__Supplied data__:
/-- Words that the spec writes out. -/
def printedBWords : List (Nat × Instr) :=
  [(0x84400000800000002000, .accz h0 8 2),
   (0x84000000209000000001, .dtload h0 4 9 1),
   (0x41C040003020A0004000, .amo ⟨0, 1, 0, 0, false, 0⟩ 6 2 5 0 .min false .relaxed),
   (0x428000001982E0400085, .bar h0 3 24 23 1 5 2),
   (0x9000C000108000000000, .cpyq ⟨0, 3, 0, 0, false, 0⟩ 2 8),
   (0xA1800004319000000000, .splice ⟨0, 0, 0, 0, false, 1⟩ 6 25),
   (0x1780000320B000000000, .movToStream h0 4 11),
   (0xB000400028A163000001, .grant ⟨0, 1, 0, 0, false, 0⟩ 5 10 11 12 1),
   (0xC10000002B266000000B, .ctxsv h0 5 50 51 true true false true),
   (0xC0000000000000001000, .tret h0 true false)]
theorem test_decode_printedB : reads printedBWords = true := by decide

/-! ## Words that are no instruction (R54, R55) -/

/-- The field that fails first: lowest bit, width, value. -/
def fails (w lo width value : Nat) : Bool :=
  match decode w with
  | .error e => decide (e = ⟨lo, width, value⟩)
  | .ok _ => false

theorem test_decode_refuses : fails (0x340 * 2 ^ 70) 70 10 0x340 = true ∧ fails (0x022 * 2 ^ 70) 70 10 0x022 = true ∧
    fails (8 * 2 ^ 50) 50 4 8 = true ∧ fails 1 0 12 1 = true ∧ fails (0x040 * 2 ^ 70 + 64 * 2 ^ 43) 43 7 64 = true ∧
    fails (0x040 * 2 ^ 70 + 120 * 2 ^ 36) 36 7 120 = true ∧ fails (0x043 * 2 ^ 70) 12 3 0 = true ∧
    fails (0x0C0 * 2 ^ 70 + 7 * 2 ^ 21) 21 3 7 = true := by decide
theorem test_nop_is_zero : decode 0 = .ok (.nop h0) := rfl

/-! ## States for single steps -/

/-- A firing of owner 1 on core 0. -/
def fr : Firing := loadFiring 0

def gs (l : List (Nat × Word)) : Vector Word 64 := l.foldl (fun r x => vset r x.1 x.2) (Vector.replicate 64 0)

/-- Core 0 running `f`, with the g registers of the list, 32 lanes claimed, every right in its PLB and one page in its TLB. -/
def coreOf (f : Firing) (l : List (Nat × Word)) : CoreSt :=
  { CoreSt.reset 0 with
    firing := some f
    regs := { Regs.reset with g := gs l, v := Vector.replicate 32 (List.replicate 32 0), vgrant := 32, vmin := 16 }
    cache := { Caches.reset with
      plb := [{ owner := 1, slot := 0, ent := { base := 0, length := 2 ^ 56, rights := 0x1F, colour := 0, world := 0, granter := 0 } }]
      tlb := [{ page := 0x20000, size := 0x10000, frame := 0x200000, c := true, key := 0, mlock := false }] } }

/-- A module whose core 0 is `c` and whose owner 1 is LIVE. -/
def stOf (c : CoreSt) : State :=
  { State.reset with
    cores := [(0, c)]
    homes := { Homes.reset with mem := writeWord [] (rightsBase + 8) (W (2 ^ 63 + 2 * 2 ^ 40 + 0x140000)) }
    owners := { Owners.reset with keys := [(0, { valid := true, world := 0, key := Vector.replicate 4 0 })] } }

def st (l : List (Nat × Word)) : State := stOf (coreOf fr l)

/-- The state after an instruction or event. -/
def after (i : Instr) (s : State) : State :=
  match exec i s with
  | .next t => t
  | _ => State.reset

/-- The results on their way to registers. -/
def wrote (i : Instr) (s : State) : List RegWrite := ((after i s).core 0).iss.pend.flatMap (·.writes)
def raised (i : Instr) (s : State) : List Flags := ((after i s).core 0).iss.pend.map (·.flags)
/-- A register written in the step itself. -/
def greg (i : Instr) (s : State) (r : Nat) : Word := vget ((after i s).core 0).regs.g 0 r
def pcOf (s : State) : Option Word := (s.core 0).firing.map (·.pc)

/-- A firing whose supervisor has a handler. -/
def stTrap (l : List (Nat × Word)) : State := (st l).onSched 0 fun d => { d with traph := 0x40000, sowner := 7 }
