-- ==== Sys2Proof/Decode.lean ====
section
/-! DEFINITION. Decoding. "The model's decode is the `ISA` parameter and is total" (R140), and the source gives no encoding
("A decoder cannot be written from the source", R131): so the decoder takes the instruction set as data, the list of the words
in force and what each means, and is total on any bytes. The encoder beside it gives a word's bytes in memory. -/

namespace Sys2Proof

/-- The `n` bytes of a value, the least significant first. -/
def bytesLittle : Nat → Nat → List Byte
  | 0, _ => []
  | n + 1, v => BitVec.ofNat 8 v :: bytesLittle n (v / 256)

/-- The value of some bytes, the first the least significant. -/
def valLittle : List Byte → Nat
  | [] => 0
  | b :: bs => b.toNat + 256 * valLittle bs

/-- The `n` bytes of a value as memory holds them, lowest address first (R104). -/
def toBytes (e : Endian) (n v : Nat) : List Byte :=
  match e with
  | .little => bytesLittle n v
  | .big => (bytesLittle n v).reverse

/-- The value of bytes read from memory, lowest address first (R104). -/
def ofBytes (e : Endian) (bs : List Byte) : Nat :=
  match e with
  | .little => valLittle bs
  | .big => valLittle bs.reverse

/-- How an instruction set lays a word in memory: the order of its 16-bit parcels, and that of the two bytes of each. -/
structure WordOrder where
  parcels : Endian
  bytes : Endian
  deriving DecidableEq, Repr, Inhabited

/-- The least significant byte first. -/
def WordOrder.little : WordOrder := ⟨.little, .little⟩

/-- The most significant byte first. -/
def WordOrder.big : WordOrder := ⟨.big, .big⟩

/-- The bytes two by two, each pair turned round. -/
def swapPairs : List Byte → List Byte
  | a :: b :: bs => b :: a :: swapPairs bs
  | bs => bs

/-- The bytes of an instruction as memory holds them: its `ilen / 8` bytes (R130), in the order of its instruction set. R104 keeps
`ENDIAN` to `MemRead` and `MemWrite`, and R9 hands the `ISA` parameter bytes: how they form `ibits` is that parameter's own affair, in
one of the orders of `WordOrder` (DESIGN CHOICE, log entry 36). -/
def encode (o : WordOrder) (i : Instr) : List Byte :=
  let little := bytesLittle i.word.len.bytes i.word.bits.toNat
  let bs := if o.bytes == o.parcels then little else swapPairs little
  match o.parcels with
  | .little => bs
  | .big => bs.reverse

/-- Why bytes do not decode. -/
inductive DecodeError where
  /-- No word of the instruction set starts with these bytes or is started by them (R136). -/
  | illegal
  /-- The bytes are the beginning of a longer word. -/
  | truncated
  deriving DecidableEq, Repr, Inhabited

/-- The instruction the bytes begin with, in an instruction set (R140). -/
def decode (o : WordOrder) (isa : List Instr) (bytes : List Byte) : Except DecodeError Instr :=
  match isa.find? (fun i => (encode o i).isPrefixOf bytes) with
  | some i => .ok i
  | none => if isa.any (fun i => bytes.isPrefixOf (encode o i)) then .error .truncated else .error .illegal

/-- Neither word begins the other. -/
def apart (o : WordOrder) (i j : Instr) : Bool :=
  !(encode o i).isPrefixOf (encode o j) && !(encode o j).isPrefixOf (encode o i)

/-- Every instruction of the set is well formed. -/
def isaAllWf (isa : List Instr) : Bool := isa.all Instr.wf

/-- No two words of the set begin alike, so that each has one meaning. -/
def isaApart (o : WordOrder) : List Instr → Bool
  | [] => true
  | i :: is => is.all (apart o i) && isaApart o is

/-- An instruction set the decoder can tell apart. -/
def isaWf (o : WordOrder) (isa : List Instr) : Bool := isaAllWf isa && isaApart o isa

/-- A word of an instruction set, in force while the CSR fields named hold the values given: R9 lets the current state, such as
CSR.IMOD (R72), make bytes illegal or give them another meaning or length. -/
structure IsaRow where
  instr : Instr
  guard : List (CsrField × Nat) := []
  deriving DecidableEq, Repr, Inhabited

/-- The `ISA` parameter (R9): a list of words, or any decoder at all; and the order in which it lays a word in memory (log entry 36). -/
inductive Isa where
  | table (order : WordOrder) (rows : List IsaRow)
  | free (order : WordOrder)
  deriving DecidableEq, Repr, Inhabited

/-- The order in which an instruction set lays a word in memory. -/
def Isa.order : Isa → WordOrder
  | .table o _ => o
  | .free o => o

/-- The instruction set of some words that are always in force, the least significant byte first. -/
def Isa.ofWords (is : List Instr) : Isa := .table .little (is.map fun i => ⟨i, []⟩)

/-- A 32-bit word of the sample set. -/
def sampleWord (n : Nat) : IWord := ⟨.l32, BitVec.ofNat 64 n⟩

/-- `x[24] <- x[6]`, as program P1 of 95_test_vectors.md has it. -/
def sampleMove : Record := { writes := [(.x 24, .x 6)] }

/-- `MemWrite(x[29], 32, x[6])`. -/
def sampleStore : Record := { dwrites := [⟨.x 29, .b32, .x 6⟩] }

/-- `x[6] <- MemRead(x[29], 32)`. -/
def sampleLoad : Record := { dreads := [⟨.x 29, .b32⟩], writes := [(.x 6, .loaded 0)] }

/-- An addition whose result and flags the `ISA` parameter gives. -/
def sampleAdd : Record :=
  { writes := [(.x 4, .isa 0 [⟨.f0, 0⟩, ⟨.f0, 1⟩])], sflags := some (.isa 0 [⟨.f0, 0⟩, ⟨.f0, 1⟩]) }

/-- A sample instruction set: one word and more for each row of the opcode table. The words are the model's own invention
(log entry 1, DESIGN CHOICE): no claim about FabRISC may rest on one. -/
def sampleIsa : List Instr :=
  [.eventReturn (sampleWord 0x01),
   .stateDump ⟨.l64, 0x02#64⟩ (.x 10),
   .stateRestore ⟨.l64, 0x03#64⟩ (.x 10),
   .setVmsk (sampleWord 0x04) (.const 0x000F),
   .setVmsk (sampleWord 0x05) (.x 5),
   .srRead (sampleWord 0x06) 24 12,
   .srWrite (sampleWord 0x07) 10 (.const 0),
   .srWrite (sampleWord 0x08) 24 (.x 5)] ++
  [.vectorOp (sampleWord 0x09) 2 1 [] (.const 0x0F0E0D0C0B0A09080706050403020100) none,
   .vectorOp ⟨.l48, 0x0A#64⟩ 3 1 [1, 2] (.isa 0 [⟨.f1, 1⟩, ⟨.f1, 2⟩]) (some (.isa 0 [⟨.f1, 1⟩, ⟨.f1, 2⟩])),
   .call (sampleWord 0x0B) (.const 0x2000),
   .ret (sampleWord 0x0C),
   .compressed ⟨.l16, 0x0D#64⟩ (.fixed sampleMove),
   .general (sampleWord 0x0E) (.fixed sampleStore),
   .general (sampleWord 0x0F) (.fixed sampleLoad),
   .general (sampleWord 0x10) (.fixed sampleAdd),
   .general (sampleWord 0x11) (.isa 0 [⟨.f0, 0⟩] [⟨.x 0, .b32⟩])]

/-- The instruction the decoder reads from a word of the sample set, numbered as spec/opcode_table.json numbers bits: bit 0 is
the least significant bit of the first byte; the bits above `nbits` are zero. -/
def decodeTableWord (nbits w : Nat) : Option Instr :=
  match decode .little sampleIsa (bytesLittle 8 (w % 2 ^ nbits)) with
  | .ok i => some i
  | .error _ => none

end Sys2Proof
end

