-- ==== Sys2Proof/Machine/Control.lean ====
section
/-! DEFINITION. Call and return as the convention sees them (40_calling_convention.md). -/

namespace Sys2Proof.Machine

open Sys2Proof

/-- The record of `CALL target` at `pc` (R161): the address of the instruction after the call into `x[31]`, then to the target. -/
abbrev callRecord {sh : Shape} (pc : BitVec sh.W) (w : IWord) (target : Operand) : Record where
  writes := [(.x 31, .const (pc + BitVec.ofNat _ w.len.bytes).toNat)]
  next := some target

/-- The record of `RETURN` (R161): to the address in `x[31]`. -/
abbrev retRecord : Record := { next := some (.x 31) }

/-- `CALL target` (R161). -/
def execCall (w : IWord) (target : Operand) (s : State) : Host.Outcome State Fault Refusal :=
  runRecord w (callRecord s.m.core.pc w target) s

/-- `RETURN` (R161). -/
def execRet (w : IWord) (s : State) : Host.Outcome State Fault Refusal := runRecord w retRecord s

end Sys2Proof.Machine
end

__Work instruction__: Show the lines of the entries that include the string "which", copying each in full.

__Written solution__:
/-- The `ISA` parameter (R9): a list of words, or any decoder at all; and the order in which it lays a word in memory (log entry 36). -/
/-- The order in which an instruction set lays a word in memory. -/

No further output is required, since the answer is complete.